What is being asked
From the listing below, output only the lines starting at the line that has "start-up notices wait" and ending at the line that has "(R64, R196). Of", exactly as they appear, ends included.

Records for processing
-- ==== Sys2Proof/Certificates/Slice0/Obligations.lean ====
section
/-! DEFINITION. The statements about the K208: what a step does, what each command does when it completes, and what every
step keeps. -/

open Sys2Proof Sys2Proof.Machine

/-! ## Steps and resets -/

/-- A step runs the command at the front of the queue with the queue's rest; on an empty queue the part idles (log entry 1). -/
def Obligations.StepRunsTheFrontCommand : Prop :=
  (∀ (c : Instr) (rest : List Instr) (s : State), s.pending = c :: rest → step s = exec c { s with pending := rest }) ∧
    ∀ s : State, s.pending = [] → step s = .next s

/-- Every command answers a next state in every state, leaves the queue alone, and takes nothing back that has been sent. The
spec gives no command a stop: that is the model's reading (log entry 34, DEDUCED), and what has been sent is the model's own
field (log entry 9). -/
def Obligations.EveryCommandAnswersNext : Prop :=
  ∀ (i : Instr) (s : State), ∃ t, exec i s = .next t ∧ t.pending = s.pending ∧ s.sent <+: t.sent

/-- Without power no command but POWER_ON has an effect (log entry 14). -/
def Obligations.UnpoweredCommandsHaveNoEffect : Prop :=
  ∀ (i : Instr) (s : State), s.powered = false → i ≠ .powerOn → exec i s = .next s

/-- POWER_ON and RESET_PIN reset the whole part with every link DOWN (R197), and both sets of start-up notices wait
(R64, R196). Of what ResetBlocks fixes, these values are the model's choice and no rule of the spec: the reference state LOCKED and HFN 0 in
the wait (log entry 6), the last boundary at 0 (log entry 4), each output's last identification and cues (log entry 33) and each
intake's takes (log entry 50). The second clause is the model's own: State.reset is the part powered on with a blank flash (log entry
13). -/
def Obligations.PowerOnAndResetPinResetThePart : Prop :=
  (∀ (i : Instr) (s : State), i = .powerOn ∨ (i = .resetPin ∧ s.powered = true) →
    ∃ img t, Abandoned s img ∧ exec i s = .next t ∧ ResetBlocks (fun _ => false) img t ∧ t.powered = true ∧
      t.nextMain = 0 ∧ t.nextLocal = 0 ∧ t.resetNotices = true ∧
      (t.defaultedNotice = true ↔ img.load.2 ≠ .image) ∧ t.sent = s.sent ∧ t.pending = s.pending) ∧
  ∀ s : State, s.flash = .blank → s.save = none → s.sent = [] → s.draws = 0 → s.pending = [] →
    exec .powerOn s = .next State.reset

/-- RESET(PART) is answered OK first; then the part is reset with its links kept, and its notices are made where they can
be sent: eight on MAIN_CTL, and CONFIG DEFAULTED on LOCAL_CTL where defaults were loaded (R64, R196, R197). Of what ResetBlocks fixes,
these values are the model's choice and no rule of the spec: the reference state LOCKED and HFN 0 in the wait (log entry 6), the last
boundary at 0 (log entry 4), each output's last identification and cues (log entry 33) and each intake's takes (log entry 50). -/
def Obligations.ResetPartKeepsTheLinks : Prop :=
  ∀ (f : CtlFlow) (h : Head) (s : State), Turn f h .resetPart s →
    ∃ img t v, Abandoned s img ∧ exec (.resetPart f h) s = .next t ∧ ResetBlocks (fun p => s.ports[p].up) img t ∧
      t.powered = true ∧ t.sent = s.sent ++ replyPackets s f h .resetPart (.ok, .none) ++ v ∧
      (t.mainUp = true → t.resetNotices = false ∧ t.nextMain = 8) ∧
      (t.mainUp = false → t.resetNotices = true ∧ t.nextMain = 0) ∧
      t.nextLocal = (if img.load.2 = .image then 0 else 1) ∧ t.defaultedNotice = false

/-- POWER_LOSS takes the power away and abandons a write in progress, whose image is left erased or part-written (R195); that
everything but the supply and the write stands is the model's choice (log entry 14).
SAVE_CONFIG begins a write of the configuration in use, or is refused BUSY while one goes on; SAVE_COMPLETE ends it: the
image holds the copy with its checksum, or is bad, and a CONFIG notice carries the request's tag (R195). That SAVE_COMPLETE
without a write has no effect is the model's (log entry 45). -/
def Obligations.WritesBeginEndAndAreAbandoned : Prop :=
  (∀ s : State, s.powered = true →
     (s.save = none → exec .powerLoss s = .next { s with powered := false }) ∧
     ∀ j, s.save = some j → ∃ img n, (img = .blank ∨ img = .bad) ∧
       exec .powerLoss s = .next { s with powered := false, save := none, flash := img, draws := n }) ∧
  ((∀ (f : CtlFlow) (h : Head) (s : State), Turn f h .saveConfig s →
     (s.save = none → exec (.saveConfig f h) s = .next { afterTurn f s with
       save := some { tag := h.tag, copy := { params := s.params, flows := s.flows, table := s.table } },
       sent := s.sent ++ replyPackets s f h .saveConfig (.ok, .none) }) ∧
     (s.save ≠ none → exec (.saveConfig f h) s = .next { afterTurn f s with
       sent := s.sent ++ replyPackets s f h .saveConfig (.busy, .none) })) ∧
   ∀ (good : Bool) (s : State), s.powered = true →
     (s.save = none → exec (.saveComplete good) s = .next s) ∧
     ∀ j, s.save = some j → exec (.saveComplete good) s = .next { s with
       save := none, flash := if good then .stored j.copy (imageSum j.copy) else .bad, lastSave := if good then .saved else .failed,
       nextLocal := (s.nextLocal + 1) % two16,
       sent := s.sent ++ noticePackets s .loc s.nextLocal 15
         (.config (if good then .saved else .failed) (some j.tag) (some s.time.hfn)) })

/-- A configuration that could be a retained image, once written, is the one in use after the next reset (R195, R196). -/
def Obligations.SavedConfigurationReturnsAtReset : Prop :=
  ∀ (s : State) (j : SaveJob), s.powered = true → s.save = some j → j.copy.params.inRange = true →
    FlowTableOk j.copy.flows → TableOk j.copy.table →
    ∃ t u, exec (.saveComplete true) s = .next t ∧ exec .powerOn t = .next u ∧ u.params = j.copy.params ∧
      u.flows = j.copy.flows ∧ u.table = j.copy.table ∧ u.source = .image ∧ u.time.rate = j.copy.params.part.rate

/-! ## The Time Base -/

/-- The first period starts at the first pulse, LOCKED, at the frame of day its label names on day 0, or at 0 without a usable
label; or at one and a half nominal periods without a pulse, FREE_RUN at 0. In every case the time is UNSET, the slip run closed
and the label-slip count 0 (R14). That the work of a period is done for this first one too, that the wait is over at exactly one
and a half periods, and that what requests made of the time during the wait is overwritten, are the model's (log entries 5, 4
and 46). -/
def Obligations.TheFirstPeriodStarts : Prop :=
  (∀ (now : Nat) (l : RefLabel) (s : State), s.powered = true → s.time.waiting = true → now < 1500000 →
    ∃ n t, exec (.timeBaseStart now (some l)) s = .next t ∧
      t.time = { s.time with waiting := false, timeState := .unset, slipRun := false, slips := 0, hfn := n, refState := .locked,
                             lastBoundary := now, built := true } ∧
      (∀ x, UsableLabel s.time.rate l x → n = frameOfDay s.time.rate x) ∧
      ((∀ x, ¬ UsableLabel s.time.rate l x) → n = 0) ∧ PeriodDone s t) ∧
  ∀ (now : Nat) (s : State), s.powered = true → s.time.waiting = true → 1500000 ≤ now →
    ∃ t, exec (.timeBaseStart now none) s = .next t ∧
      t.time = { s.time with waiting := false, timeState := .unset, slipRun := false, slips := 0, hfn := 0, refState := .freeRun,
                             relock := 0, lastBoundary := 1500000, lastPulse := none, built := true } ∧ PeriodDone s t

/-- While LOCKED a pulse from half a nominal period to one and a half after the last boundary starts the next period, whose
number is the one before plus one (R1, R2, R10). A pulse whose usable label is that of the new number ends a slip run;
any other adds 1 to the label-slip count and opens one (R12). What follows 2^48 − 1 is left open (log entry 7). -/
def Obligations.LockedPulsesStartPeriods : Prop :=
  ∀ (now : Nat) (l : RefLabel) (s : State), s.powered = true → s.time.waiting = false → s.time.refState = .locked →
    (s.time.lastBoundary + 500000 ≤ now ∧ now < s.time.lastBoundary + 1500000 →
      ∃ t, exec (.periodBoundary now (some l)) s = .next t ∧ PeriodDone s t ∧ t.time.lastBoundary = now ∧
        t.time.refState = .locked ∧ t.time.hfn < two48 ∧ (s.time.hfn + 1 < two48 → t.time.hfn = s.time.hfn + 1) ∧
        ((∃ x, UsableLabel s.time.rate l x ∧ frameOfDay s.time.rate x = t.time.hfn % RateCode.perDay s.time.rate) →
          t.time.slips = s.time.slips ∧ t.time.slipRun = false) ∧
        ((¬ ∃ x, UsableLabel s.time.rate l x ∧ frameOfDay s.time.rate x = t.time.hfn % RateCode.perDay s.time.rate) →
          t.time.slips = sat32 s.time.slips ∧ t.time.slipRun = true)) ∧
    (now < s.time.lastBoundary + 500000 → exec (.periodBoundary now (some l)) s = .next s)

/-- In FREE_RUN a period starts one nominal period after the last boundary (R10); with the relock count at 8 no pulse in time
starts it there too and clears the count (R11).
The reference is lost one and a half nominal periods after the last boundary without a pulse: FREE_RUN, any slip run ended,
the period put one nominal period after that boundary (R10, R12). With the relock count at 8 a pulse from half a period to
one and a half after the last boundary starts the next period LOCKED (R11).
A pulse watched in FREE_RUN adds 1 to the relock count, up to 8, when it comes three quarters to one and a quarter nominal
periods after the pulse before, and clears the count otherwise (R11); it changes nothing else. What happens at exactly 750,000,
1,250,000 and 1,500,000 millionths of a period is the model's choice (log entry 4); so is that REFERENCE_LOSS forgets the last pulse, and
that a RELOCK_PULSE with no last pulse leaves the count 0 (log entry 59). That the relocking pulse need not be well spaced after the
one before is the model's reading (log entry 86, DEDUCED). -/
def Obligations.TheReferenceIsLostAndFoundAgain : Prop :=
  ((∀ (now : Nat) (pulse : Option RefLabel) (s : State), s.powered = true → s.time.waiting = false →
     s.time.refState = .freeRun → s.time.relock < 8 → s.time.lastBoundary + 1000000 ≤ now →
     ∃ t, exec (.periodBoundary now pulse) s = .next t ∧ PeriodDone s t ∧
       t.time = { s.time with hfn := t.time.hfn, lastBoundary := s.time.lastBoundary + 1000000, built := true } ∧
       (s.time.hfn + 1 < two48 → t.time.hfn = s.time.hfn + 1)) ∧
   ∀ (now : Nat) (s : State), s.powered = true → s.time.waiting = false → s.time.refState = .freeRun →
     s.time.relock = 8 → s.time.lastBoundary + 1500000 ≤ now →
     ∃ t, exec (.relockTimeout now) s = .next t ∧ PeriodDone s t ∧
       t.time = { s.time with hfn := t.time.hfn, relock := 0, lastBoundary := s.time.lastBoundary + 1000000, built := true } ∧
       (s.time.hfn + 1 < two48 → t.time.hfn = s.time.hfn + 1)) ∧
  ((∀ (now : Nat) (s : State), s.powered = true → s.time.waiting = false → s.time.refState = .locked →
     s.time.lastBoundary + 1500000 ≤ now →
     ∃ t, exec (.referenceLoss now) s = .next t ∧ PeriodDone s t ∧
       t.time = { s.time with hfn := t.time.hfn, lastBoundary := s.time.lastBoundary + 1000000, refState := .freeRun,
                              slipRun := false, relock := 0, lastPulse := none, built := true } ∧
       (s.time.hfn + 1 < two48 → t.time.hfn = s.time.hfn + 1)) ∧
   ∀ (now : Nat) (l : RefLabel) (s : State), s.powered = true → s.time.waiting = false → s.time.refState = .freeRun →
     s.time.relock = 8 → s.time.lastBoundary + 500000 ≤ now → now < s.time.lastBoundary + 1500000 →
     ∃ t, exec (.referenceRelock now l) s = .next t ∧ PeriodDone s t ∧ t.time.refState = .locked ∧ t.time.relock = 0 ∧
       t.time.lastBoundary = now ∧ (s.time.hfn + 1 < two48 → t.time.hfn = s.time.hfn + 1)) ∧
  (∀ (now : Nat) (s : State), s.powered = true → s.time.waiting = false → s.time.refState = .freeRun →
     s.time.relock < 8 ∨ (s.time.relock = 8 ∧ now < s.time.lastBoundary + 500000) →
     (∀ p, s.time.lastPulse = some p → p + 750000 ≤ now → now ≤ p + 1250000 →
       exec (.relockPulse now) s = .next { s with
         time := { s.time with relock := min 8 (s.time.relock + 1), lastPulse := some now } }) ∧
     ((∀ p, s.time.lastPulse = some p → now < p + 750000 ∨ p + 1250000 < now) →
       exec (.relockPulse now) s = .next { s with time := { s.time with relock := 0, lastPulse := some now } }))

Answer for the task
/-- POWER_ON and RESET_PIN reset the whole part with every link DOWN (R197), and both sets of start-up notices wait
(R64, R196). Of what ResetBlocks fixes, these values are the model's choice and no rule of the spec: the reference state LOCKED and HFN 0 in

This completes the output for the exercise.